Activity: From the records, pick out and copy each line containing "MetaPart".

Given entries:
theorem State.resetPort_keeps {s0 s : State} {F : List Part} (hF : Within [.dict, .hbm, .t0, .mem, .arb, .out, .freeCtr, .own, .fac, .jobs, .reds, .shared, .queues, .ports, .svc, .reg, .stackTab, .media, .recov, .power, .glody] F) {p : Nat} {failed : Bool} (h_s : s0.Keeps F s) :
    s0.Keeps F (State.resetPort s p failed) := by
  unfold State.resetPort
  extract_lets +onlyGivenNames x1
  clear_value x1
  extract_lets +onlyGivenNames x2
  have h2 : s0.Keeps F x2 := by
    unfold x2
    split
    · refine State.Keeps.congr (s := s) (D := [.recov]) (hF.le rfl) ?_ rfl rfl rfl rfl (by rintro ⟨⟩ <;> (first | exact .inr rfl | simp))
      exact h_s
    · exact h_s
  clear_value x2
  apply forAll_keeps
  · intro v5 v6 h7
    extract_lets +onlyGivenNames x8
    have h8 : s0.Keeps F x8 := by
      unfold x8
      split
      · apply State.linkFall_keeps (hF.le rfl)
        exact h7
      · exact h7
    clear_value x8
    split
    · apply State.setLink_keeps (hF.le rfl)
      exact h8
    · exact h8
  · exact h2

theorem State.resetLinks_keeps {s0 s : State} {F : List Part} (hF : Within [.dict, .hbm, .t0, .mem, .arb, .out, .freeCtr, .own, .fac, .jobs, .reds, .shared, .queues, .ports, .svc, .reg, .stackTab, .media, .recov, .power, .glody] F) {ks : List Nat} (h_s : s0.Keeps F s) :
    s0.Keeps F (State.resetLinks s ks) := by
  unfold State.resetLinks
  apply forAll_keeps
  · intro v1 v2 h3
    extract_lets +onlyGivenNames x4
    clear_value x4
    split
    · exact h3
    · split
      · apply State.linkLeave_keeps (hF.le rfl)
        exact h3
      · apply State.setLink_keeps (hF.le rfl)
        exact h3
  · exact h_s

end Sys2Proof.Machine
end

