theorem State.metaFail_keeps {s0 s : State} {F : List Part} (hF : Within [.dict, .mem, .out, .fac, .jobs, .shared, .queues, .ports, .svc, .media, .recov, .glody] F) {q : Nat} {m : MetaPart} (h_s : s0.Keeps F s) :
    s0.Keeps F (State.metaFail s q m) := by
  unfold State.metaFail
  extract_lets +onlyGivenNames x1
  clear_value x1
  extract_lets +onlyGivenNames x2
  have h2 : s0.Keeps F x2 := by
    unfold x2
    apply State.logMedia_keeps (hF.le rfl)
    apply State.count_keeps (hF.le rfl)
    exact h_s
  clear_value x2
  split
  · split
    · apply State.mapLost_keeps (hF.le rfl)
      exact h_s
    · exact h_s
  · split
    · refine State.modMem_keeps (hF.le rfl) ?_ (fun _ => rfl) (fun _ => rfl)
      apply State.record_keeps (hF.le rfl)
      exact h2
    · exact h_s
  · extract_lets +onlyGivenNames x13 x14
    clear_value x13 x14
    split
    · exact h_s
    · extract_lets +onlyGivenNames x17
      have h17 : s0.Keeps F x17 := by
        unfold x17
        apply State.record_keeps (hF.le rfl)
        exact h2
      clear_value x17
      split
      · apply State.slotPoison_keeps (hF.le rfl)
        exact h17
      · apply State.freeSlot_keeps (hF.le rfl)
        exact h17
  · split
    · exact h_s
    · apply State.haltQueue_keeps (hF.le rfl)
      apply State.syncQ_keeps (hF.le rfl)
      apply State.moveSlots_keeps (hF.le rfl)
      apply State.modQ_keeps (hF.le rfl)
      apply State.record_keeps (hF.le rfl)
      exact h2
  · apply State.raiseSafe_keeps (hF.le rfl)
    apply State.record_keeps (hF.le rfl)
    exact h2

theorem State.scrubRead_keeps {s0 s : State} {F : List Part} (hF : Within [.dict, .hbm, .mem, .arb, .out, .freeCtr, .fac, .jobs, .shared, .queues, .ports, .svc, .reg, .stackTab, .media, .recov, .power, .glody] F) {k : Nat} {lost : Option MetaPart} {ph : Phys} (h_s : s0.Keeps F s) :
    s0.Keeps F (State.scrubRead s k lost ph) := by
  unfold State.scrubRead
  split
  · exact h_s
  · extract_lets +onlyGivenNames x3 x4 x5
    clear_value x3 x4 x5
    extract_lets +onlyGivenNames x6
    have h6 : s0.Keeps F x6 := by
      unfold x6
      apply State.openRow_keeps (hF.le rfl)
      apply State.noteLine_keeps (hF.le rfl)
      apply State.scrubGrant_keeps (hF.le rfl)
      exact h_s
    clear_value x6
    extract_lets +onlyGivenNames x7
    clear_value x7
    extract_lets +onlyGivenNames x8
    have h8 : s0.Keeps F x8 := by
      unfold x8
      apply State.modMedia_keeps (hF.le rfl)
      exact h6
    clear_value x8
    extract_lets +onlyGivenNames x9
    have h9 : s0.Keeps F x9 := by
      unfold x9
      split
      · apply State.count_keeps (hF.le rfl)
        exact h8
      · exact h8
    clear_value x9
    split
    · exact h9
    · split
      · split
        · apply State.metaFail_keeps (hF.le rfl)
          exact h9
        · apply State.repairLine_keeps (hF.le rfl)
          exact h9
      · apply State.repairLine_keeps (hF.le rfl)
        exact h9

theorem execPatrolScrubRead_keeps {s0 : State} {F : List Part} (hF : Within [.dict, .hbm, .mem, .arb, .out, .freeCtr, .fac, .jobs, .shared, .queues, .ports, .svc, .reg, .stackTab, .media, .recov, .power, .glody] F) {stack : Fin 16} {events : ScrubEvents} {s : State} (h_s : s0.Keeps F s) :
    (Nxt (s0.Keeps F)) (execPatrolScrubRead stack events s) := by
  unfold execPatrolScrubRead
  apply Nxt.next
  apply State.scrubRead_keeps (hF.le rfl)
  exact h_s

theorem execScrubWriteback_keeps {s0 : State} {F : List Part} (hF : Within [.dict, .hbm, .mem, .arb, .reg, .media, .power] F) {stack : Fin 16} {s : State} (h_s : s0.Keeps F s) :
    (Nxt (s0.Keeps F)) (execScrubWriteback stack s) := by
  unfold execScrubWriteback
  apply Nxt.next
  split
  · exact h_s
  · extract_lets +onlyGivenNames x6 x7
    clear_value x6 x7
    extract_lets +onlyGivenNames x8
    have h8 : s0.Keeps F x8 := by
      unfold x8
      apply State.modMedia_keeps (hF.le rfl)
      exact h_s
    clear_value x8
    split
    · exact h8
    · apply State.storeBytes_keeps (hF.le rfl)
      apply State.scrubGrant_keeps (hF.le rfl)
      exact h8

theorem State.sramLost_keeps {s0 s : State} {F : List Part} (hF : Within [.dict, .hbm, .t0, .mem, .arb, .out, .freeCtr, .own, .fac, .jobs, .reds, .shared, .queues, .ports, .svc, .reg, .stackTab, .media, .integ, .recov, .power, .glody] F) {q kind at_ : Nat} (h_s : s0.Keeps F s) :
    s0.Keeps F (State.sramLost s q kind at_) := by
  unfold State.sramLost
  split
  · refine State.modMem_keeps (hF.le rfl) ?_ (fun _ => rfl) (fun _ => rfl)
    exact h_s
  · split
    · apply State.loseTile_keeps (hF.le rfl)
      exact h_s
    · exact h_s
  · apply State.modFac_keeps (hF.le rfl)
    exact h_s
  · apply State.modFac_keeps (hF.le rfl)
    exact h_s
  · split
    · exact h_s
    · split
      · refine State.modMem_keeps (hF.le rfl) ?_ (fun _ => rfl) (fun _ => rfl)
        exact h_s
      · exact h_s
  · split
    · split
      · refine State.modMem_keeps (hF.le rfl) ?_ (fun _ => rfl) (fun _ => rfl)
        exact h_s
      · exact h_s
    · split
      · refine State.modMem_keeps (hF.le rfl) ?_ (fun _ => rfl) (fun _ => rfl)
        exact h_s
      · exact h_s
  · apply State.redFault_keeps (hF.le rfl)
    exact h_s
  · apply State.engFault_keeps (hF.le rfl)
    exact h_s
  · exact h_s

theorem execSramScrub_keeps {s0 : State} {F : List Part} (hF : Within [.dict, .hbm, .t0, .mem, .arb, .out, .freeCtr, .own, .fac, .jobs, .reds, .shared, .queues, .ports, .svc, .reg, .stackTab, .media, .integ, .recov, .power, .glody] F) {region : Fin 4} {scratch : Option (Fin 9)} {outcome : Fin 15} {holding : Fin 9} {place : Nat} {s : State} (h_s : s0.Keeps F s) :
    (Nxt (s0.Keeps F)) (execSramScrub region scratch outcome holding place s) := by
  unfold execSramScrub
  extract_lets +onlyGivenNames x1
  clear_value x1
  apply Nxt.next
  split
  · extract_lets +onlyGivenNames x4 x5
    clear_value x4 x5
    split
    extract_lets +onlyGivenNames x11
    have h11 : s0.Keeps F x11 := by
      unfold x11
      apply State.noteSram_keeps (hF.le rfl)
      refine Snd.of_eq₂ ?_ (by assumption)
      split
      · split
        apply Snd.mk
        apply Snd.mk
        apply State.disarm_keeps (hF.le rfl)
        exact h_s
      · apply Snd.mk
        apply Snd.mk
        exact h_s
    clear_value x11
    split
    · apply State.sramLost_keeps (hF.le rfl)
      exact h11
    · exact h11
  · extract_lets +onlyGivenNames x22
    clear_value x22
    extract_lets +onlyGivenNames x23
    have h23 : s0.Keeps F x23 := by
      unfold x23
      apply State.noteSram_keeps (hF.le rfl)
      exact h_s
    clear_value x23
    split
    · apply State.sramLost_keeps (hF.le rfl)
      exact h23
    · exact h23

theorem execFlipArm_keeps {s0 : State} {F : List Part} (hF : Within [.dict, .out, .freeCtr, .svc] F) {value : Nat} {s : State} (h_s : s0.Keeps F s) :
    (Nxt (s0.Keeps F)) (execFlipArm value s) := by
  unfold execFlipArm
  apply Nxt.next
  extract_lets +onlyGivenNames x1
  clear_value x1
  apply State.barWrite_keeps (hF.le rfl)
  · exact h_s
  · intro v2 h3
    apply State.storeWrite_keeps (hF.le rfl)
    exact h3

theorem execCodeFetchUe_keeps {s0 : State} {F : List Part} (hF : Within [.media] F) {inHandler : Bool} {s : State} (h_s : s0.Keeps F s) :
    (Nxt (s0.Keeps F)) (execCodeFetchUe inHandler s) := by
  unfold execCodeFetchUe
  apply Nxt.next
  split
  · exact h_s
  · extract_lets +onlyGivenNames x3
    clear_value x3
    apply State.modMedia_keeps (hF.le rfl)
    exact h_s

theorem execDmaSourceUe_keeps {s0 : State} {F : List Part} (hF : Within [.dict, .out, .svc, .recov, .glody] F) {channel : Fin 8} {source : Nat} {mirror metadata : Bool} {s : State} (h_s : s0.Keeps F s) :
    (Nxt (s0.Keeps F)) (execDmaSourceUe channel source mirror metadata s) := by
  unfold execDmaSourceUe
  extract_lets +onlyGivenNames x1
  have h1 : s0.Keeps F x1 := by
    unfold x1
    apply State.setPar_keeps (hF.le rfl)
    apply State.setPar_keeps (hF.le rfl)
    exact h_s
  clear_value x1
  apply Nxt.next
  split
  · apply State.setPar_keeps (hF.le rfl)
    exact h1
  · extract_lets +onlyGivenNames x4
    have h4 : s0.Keeps F x4 := by
      unfold x4
      apply State.record_keeps (hF.le rfl)
      exact h1
    clear_value x4
    split
    · apply State.raiseSafe_keeps (hF.le rfl)
      exact h4
    · exact h4

theorem State.stackDies_keeps {s0 s : State} {F : List Part} (hF : Within [.dict, .out, .svc, .media, .recov, .power, .glody] F) {k : Nat} (h_s : s0.Keeps F s) :
    s0.Keeps F (State.stackDies s k) := by
  unfold State.stackDies
  split
  · exact h_s
  · extract_lets +onlyGivenNames x3
    have h3 : s0.Keeps F x3 := by
      unfold x3
      apply State.logUnit_keeps (hF.le rfl)
      apply State.setPar_keeps (hF.le rfl)
      exact h_s
    clear_value x3
    extract_lets +onlyGivenNames x4
    have h4 : s0.Keeps F x4 := by
      unfold x4
      apply State.record_keeps (hF.le rfl)
      exact h3
    clear_value x4
    extract_lets +onlyGivenNames x5
    have h5 : s0.Keeps F x5 := by
      unfold x5
      apply State.countWakes_keeps (hF.le rfl)
      apply State.pw_keeps (hF.le rfl)
      exact h4
    clear_value x5
    extract_lets +onlyGivenNames x6
    have h6 : s0.Keeps F x6 := by
      unfold x6
      apply State.modMedia_keeps (hF.le rfl)
      exact h5
    clear_value x6
    extract_lets +onlyGivenNames x7
    have h7 : s0.Keeps F x7 := by
      unfold x7
      apply State.setPar_keeps (hF.le rfl)
      exact h6
    clear_value x7
    split
    · apply State.regionDies_keeps (hF.le rfl)
      exact h7
    · exact h7

theorem execStackDeath_keeps {s0 : State} {F : List Part} (hF : Within [.dict, .out, .svc, .media, .recov, .power, .glody] F) {stack : Fin 16} {s : State} (h_s : s0.Keeps F s) :
    (Nxt (s0.Keeps F)) (execStackDeath stack s) := by
  unfold execStackDeath
  apply Nxt.next
  apply State.stackDies_keeps (hF.le rfl)
  exact h_s

theorem State.walkBlock_keeps {s0 s : State} {F : List Part} (hF : Within [.dict, .hbm, .mem, .out, .freeCtr, .fac, .jobs, .shared, .ports, .svc, .reg, .stackTab, .media, .glody] F) {k : Nat} {p : Nat × MapWord} {ph : Phys} (h_s : s0.Keeps F s) :
    s0.Keeps F (State.walkBlock s k p ph) := by
  unfold State.walkBlock
  extract_lets +onlyGivenNames x1 x2
  clear_value x1 x2
  split
  · exact h_s
  · split
    · split
      · apply State.poison_keeps (hF.le rfl)
        exact h_s
      · exact h_s
    · split
      · exact h_s
      · extract_lets +onlyGivenNames x17
        clear_value x17
        split
        split
        · apply State.poison_keeps (hF.le rfl)
          refine Fst.of_eq ?_ (by assumption)
          apply State.noteLines_keeps (hF.le rfl)
          exact h_s
        · apply State.rewrite_keeps (hF.le rfl)
          refine Fst.of_eq ?_ (by assumption)
          apply State.noteLines_keeps (hF.le rfl)
          exact h_s

theorem State.dropT1On_keeps {s0 s : State} {F : List Part} (hF : Within [.dict, .mem, .out, .fac, .svc, .glody] F) {k : Nat} (h_s : s0.Keeps F s) :
    s0.Keeps F (State.dropT1On s k) := by
  unfold State.dropT1On
  apply forAll_keeps
  · intro v1 v2 h3
    split
    · extract_lets +onlyGivenNames x5
      have h5 : s0.Keeps F x5 := by
        unfold x5
        apply State.dropTile_keeps (hF.le rfl)
        exact h3
      clear_value x5
      split
      · apply State.setWp_keeps (hF.le rfl)
        exact h5
      · exact h5
    · exact h3
  · exact h_s

theorem State.retireStack_keeps {s0 s : State} {F : List Part} (hF : Within [.dict, .mem, .out, .svc, .stackTab, .glody] F) {k : Nat} (h_s : s0.Keeps F s) :
    s0.Keeps F (State.retireStack s k) := by
  unfold State.retireStack
  extract_lets +onlyGivenNames x1 x2
  clear_value x1 x2
  extract_lets +onlyGivenNames x3
  have h3 : s0.Keeps F x3 := by
    unfold x3
    apply forAll_keeps
    · intro v4 v5 h6
      split
      · exact h6
      · apply State.setFrame_keeps (hF.le rfl)
        apply State.setFrame_keeps (hF.le rfl)
        exact h6
    · exact h_s
  clear_value x3
  extract_lets +onlyGivenNames x9
  clear_value x9
  extract_lets +onlyGivenNames x10
  have h10 : s0.Keeps F x10 := by
    unfold x10
    refine State.modMem_keeps (hF.le rfl) ?_ (fun _ => rfl) (fun _ => rfl)
    exact h3
  clear_value x10
  extract_lets +onlyGivenNames x11
  have h11 : s0.Keeps F x11 := by
    unfold x11
    apply State.modStack_keeps (hF.le rfl)
    exact h10
  clear_value x11
  apply State.press_keeps (hF.le rfl)
  apply State.moveSlots_keeps (hF.le rfl)
  exact h11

Task solution:
theorem State.metaFail_keeps {s0 s : State} {F : List Part} (hF : Within [.dict, .mem, .out, .fac, .jobs, .shared, .queues, .ports, .svc, .media, .recov, .glody] F) {q : Nat} {m : MetaPart} (h_s : s0.Keeps F s) :
theorem State.scrubRead_keeps {s0 s : State} {F : List Part} (hF : Within [.dict, .hbm, .mem, .arb, .out, .freeCtr, .fac, .jobs, .shared, .queues, .ports, .svc, .reg, .stackTab, .media, .recov, .power, .glody] F) {k : Nat} {lost : Option MetaPart} {ph : Phys} (h_s : s0.Keeps F s) :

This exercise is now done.